QRCode – A thank you note


Given that the mailing lists are often used to ask questions when we get in trouble, report bugs and other issues, conduct public discussion between strong headed individuals, we quickly forget what a fantastic platform Pharo is.
Last month I implemented a rough MVP-style ticket sales platform that was successfully used to sell and validate at the entrance, about 1000 digital, online tickets for a relatively large 3000+ attendance event (a party).
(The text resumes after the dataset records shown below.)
-- ==== Sys2Proof/Certificates/Slice0/Obligations.lean ====
section
/-! DEFINITION. The statements for the provers. Each docstring names the rules of spec/ it formalises. -/

open Sys2Proof
open Sys2Proof.Machine
open Sys2Proof.Config
open Sys2Proof.Spec

/-! ### Encoding -/

/-- Words written out from the opcode map (30_encoding.md R91, R92, R94). -/
def Obligations.DecodeReadsSpecWords : Prop :=
  decode 0x00000000#32 = .ok .nop ∧ decode 0x00000001#32 = .ok .gfAdd ∧ decode 0x00000006#32 = .ok .gfDiv ∧
  decode 0x00000010#32 = .ok .sort32 ∧ decode 0x00000011#32 = .ok .sort64 ∧ decode 0x00000020#32 = .ok .minpoly ∧
  decode 0x00000031#32 = .ok .transpose64 ∧ decode 0x00000041#32 = .ok .geExtract ∧ decode 0x00000050#32 = .ok .zero ∧
  decode 0x00000100#32 = .error .reservedBitsSet ∧ decode 0x00000007#32 = .error .opcodeNotAssigned ∧
  decode 0x000000FF#32 = .error .opcodeNotAssigned

/-- The word of every command decodes to it (30_encoding.md R90 to R92). -/
def Obligations.EncodeThenDecodeGivesCommand : Prop := ∀ i : Instr, decode (encode i) = .ok i

/-- Over all 2^32 words: a word decodes to a command exactly when it is that command's word, and it decodes to some
command exactly when it is legal (30_encoding.md R91, R92, R95). -/
def Obligations.DecodeAcceptsExactlyLegalWords : Prop :=
  (∀ (v : Word) (i : Instr), decode v = .ok i ↔ v = encode i) ∧
  ∀ v : Word, (∃ i, decode v = .ok i) ↔ commandWordLegal v = true

/-! ### The step -/

/-- On the sequencer's turn, a command in flight whose word decodes to i runs as exec of i, after the turn is taken off
the agenda (60_exceptions.md R227). -/
def Obligations.StepRunsDecodedCommand : Prop :=
  ∀ (s : State) (l : InFlight) (i : Instr) (rest : List Event),
    s.inflight = some l → decode l.word = .ok i → i.wellFormed = true → s.sequencerMoves rest →
    step s = exec i (s.withAgenda rest)

/-- An ILLEGAL word completes with EILL and no other effect (30_encoding.md R92, R94; 60_exceptions.md R224). -/
def Obligations.IllegalWordEndsWithEill : Prop :=
  ∀ (s : State) (l : InFlight) (rest : List Event),
    s.inflight = some l → commandWordLegal l.word = false → s.sequencerMoves rest →
    ∃ t, step s = .next t ∧ EndedAs s t false true 1 ∧ OnlyStatusChanged (s.withAgenda rest) t

/-- The sequencer has a step only while BUSY = 1: else its turn passes (10_state.md R20, 70_reset_and_hazards.md R253). -/
def Obligations.IdleSequencerTurnPasses : Prop :=
  ∀ (s : State) (rest : List Event), s.busy = false → s.sequencerMoves rest → step s = .next (s.withAgenda rest)

/-- The step faults exactly on an access outside the aperture (20_memory.md R60; the fault is the model's, log 8), and
nothing is ever refused. -/
def Obligations.FaultsOnlyOutsideAperture : Prop :=
  (∀ (s : State) (f : Fault), step s = .fault f ↔
    ∃ a rest, s.agenda = .access a :: rest ∧ 0x800000 ≤ a.offset ∧ f = .outsideAperture a.offset) ∧
  ∀ (s : State) (r : Refusal), step s ≠ .refused r

/-- A launched command always completes (70_reset_and_hazards.md R257): whatever accesses of the aperture are still to
come, if no reset is among them the command is still in flight when the sequencer's turn comes, and that step
completes it. That an empty agenda gives the sequencer its turn is the model's choice (log 2). -/
def Obligations.LaunchedCommandAlwaysCompletes : Prop :=
  ∀ (s : State) (l : InFlight), s.inflight = some l → s.safeToRun = true → Event.rst ∉ s.agenda →
    ∃ k t u rest, k ≤ s.agenda.length ∧ Host.Core.run core k s = .next t ∧ t.inflight = some l ∧
      t.sequencerMoves rest ∧ step t = .next u ∧ u.busy = false ∧ u.status.done = true

/-- The invariant holds at reset (10_state.md R41). -/
def Obligations.ResetMeetsInvariant : Prop := State.reset.inv = true

/-- Every step keeps the invariant: LMEM in canonical form inside LMEM_BYTES, STATUS consistent (10_state.md R26), ERRCODE
at most 6 (60_exceptions.md R221), RES below 2^13. -/
def Obligations.StepKeepsInvariant : Prop :=
  ∀ s t : State, s.inv = true → step s = .next t → t.inv = true

/-! ### What may change a piece of state, over all steps -/

/-- OVF and HAZ are sticky (10_state.md R26, 60_exceptions.md R229): only a STATUS write with their bit set, or a reset,
clears them. -/
def Obligations.StickyFlagsClearOnlyByHostOrReset : Prop :=
  ∀ s t : State, step s = .next t →
    (s.status.ovf = true → t.status.ovf = false →
      (∃ v rest, s.agenda = .access (.write 0x010 .w4 v) :: rest ∧ v.getLsbD 4 = true) ∨
      ∃ rest, s.agenda = .rst :: rest) ∧
    (s.status.haz = true → t.status.haz = false →
      (∃ v rest, s.agenda = .access (.write 0x010 .w4 v) :: rest ∧ v.getLsbD 5 = true) ∨
      ∃ rest, s.agenda = .rst :: rest)

/-- "Only the completion of a field command writes" RES (10_state.md R30), besides a reset. -/
def Obligations.ResChangesOnlyByFieldCompletion : Prop :=
  ∀ s t : State, step s = .next t → t.res ≠ s.res →
    (∃ rest, s.agenda = .rst :: rest) ∨
    ∃ l i rest, s.inflight = some l ∧ s.sequencerMoves rest ∧ decode l.word = .ok i ∧
      i ∈ [Instr.gfAdd, .gfMul, .gfSq, .gfSq4, .gfInv, .gfDiv] ∧ t.status.err = false

/-- "Nothing but a host write or a command completion changes a byte of LMEM" (10_state.md R37), besides a reset, and a
host write does so only while BUSY = 0 (20_memory.md R65). That a write of a width other than 1, 2, 4 or 8 bytes changes
no byte is the model's choice (log 24). -/
def Obligations.LmemChangesOnlyByIdleWriteOrCompletion : Prop :=
  ∀ (s t : State) (x : Nat), step s = .next t → t.byteAt x ≠ s.byteAt x →
    (∃ rest, s.agenda = .rst :: rest) ∨
    (∃ rest, s.busy = true ∧ s.sequencerMoves rest) ∨
    ∃ a w v rest, s.agenda = .access (.write (0x400000 + a) w v) :: rest ∧ s.busy = false ∧
      w.standard = true ∧ a % w.bytes = 0 ∧ a ≤ x ∧ x < a + w.bytes ∧ x < 0x400000

/-- OPA, OPB, ADDR0, ADDR1, LEN and CFG change only by a host write to them while BUSY = 0, or a reset (10_state.md R29,
R31, R32, R24, R40). -/
def Obligations.OperandRegistersChangeOnlyByIdleWrite : Prop :=
  ∀ (s t : State) (r : Reg), r ∈ [Reg.cfg, .opa, .opb, .addr0, .addr1, .len] → step s = .next t →
    t.readReg r ≠ s.readReg r →
    (∃ rest, s.agenda = .rst :: rest) ∨
    ∃ v rest, s.agenda = .access (.write (regOffset r) .w4 v) :: rest ∧ s.busy = false

/-! ### The host port -/

/-- The register map (10_state.md R21, R33): the twelve offsets, and no register from 0x030 up. -/
def Obligations.RegisterMapIsAsSpecified : Prop :=
  [Reg.id, .version, .cfg, .irqen, .status, .cmd, .opa, .opb, .res, .addr0, .addr1, .len].map regOffset =
    [0x000, 0x004, 0x008, 0x00C, 0x010, 0x014, 0x018, 0x01C, 0x020, 0x024, 0x028, 0x02C] ∧
  (∀ r : Reg, regAt (regOffset r) = some r) ∧ ∀ o : Nat, regAt o = none ↔ 0x030 ≤ o

/-- A register read gives the register's current value, busy or not, and changes nothing; ID and VERSION are constants,
CMD reads 0 (10_state.md R22, R23, R28, R40; 20_memory.md R71). -/
def Obligations.RegisterReadsGiveCurrentValues : Prop :=
  ∀ (s : State) (r : Reg) (rest : List Event), s.agenda = asmRd r :: rest →
    step s = .next ((s.withAgenda rest).withBus (.data ((s.readReg r).setWidth 64))) ∧
    s.readReg .id = 0x47463245#32 ∧ s.readReg .version = 0x00000001#32 ∧ s.readReg .cmd = 0 ∧
    (s.readReg .cfg).toNat = s.pset.toNat ∧ (s.readReg .irqen).toNat = s.doneie.toNat ∧
    s.readReg .opa = s.opa ∧ s.readReg .opb = s.opb ∧ s.readReg .res = s.res ∧
    s.readReg .addr0 = s.addr0 ∧ s.readReg .addr1 = s.addr1 ∧ s.readReg .len = s.len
It took only a couple of days to build and deploy, and it was a lot of fun – it was even done in ‘unstable’ Pharo 7.
Early on I decided to identify each individual ticket by a unique URL. For easier presentation and scanning purposes, I encoded that URL in a QR code.
Although I am grateful for the whole Pharo ecosystem (including Seaside), we all build on top of other people’s work, I was especially happy with Jochen Rick’s QRCode package (http://smalltalkhub.com/#!/~JochenRick/QRCode/). This is such a great piece of work !
It worked right out of the box in Pharo 7 (even though it is from 2013/2014), was well designed, easy to figure out, was well documented, had unit tests. I can’t say anything bad about it, it is as close to perfect as I have ever seen. So: thanks Jochen, you made my day !
Here is how a ticket generates its own QR code:

^ self url asString asQRCode formWithQuietZone magnifyBy: 5

Just beautiful.
It is also easy (for a non-graphics, non-UI person like me) to combine the QR code with some text:
T123Ticket >>#asQRCodeWithText

| form font |
form := Form extent: 535 @ 185 depth: 1.
font := LogicalFont familyName: ‘Bitmap DejaVu Sans’ pointSize: 14.
self asQRCode displayOn: form at: 0 @ 0.
form getCanvas
drawString: self url asString at: 180 @ 20 font: font color: Color black;
drawString: self id36, ‘ – ‘, ticketId asString at: 180 @ 45 font: font color: Color black;
drawString: (name ifNil: [ ‘N.N’ ]) at: 180 @ 90  font: font color: Color black;
drawString: (email ifNil: [ ‘@’ ]) at: 180 @ 115 font: font color: Color black;
drawString: (phone ifNil: [ ‘+’ ]) at: 180 @ 140 font: font color: Color black.
^ form

Next we combine this with a nice template designed by a graphics artist:
T123Ticket >>#asQRCodeWithTextInTemplate
| templateFile form |
templateFile := ‘tickets123-template-{1}.jpg’ format: { self event id }.
form := PluginBasedJPEGReadWriter formFromFileNamed: templateFile.
self asQRCodeWithText displayOn: form at: 20@540.
^ form
And finally, the ticket form is encoded as a JPEG (to be mailed and so on):
T123Ticket >>#asJPEGBytes
^ ByteArray streamContents: [ :out |
PluginBasedJPEGReadWriter putForm: self asQRCodeWithTextInTemplate onStream: out ]
I also found GT Inspector very handy (again) in doing back end work (managing payments and other administration), especially the ability to use Spotter on a collection open in an inspector.
Anyway, I know many of you have similar happy experiences, I just wanted to share (one of) mine.
Thanks Jochen, thanks everyone.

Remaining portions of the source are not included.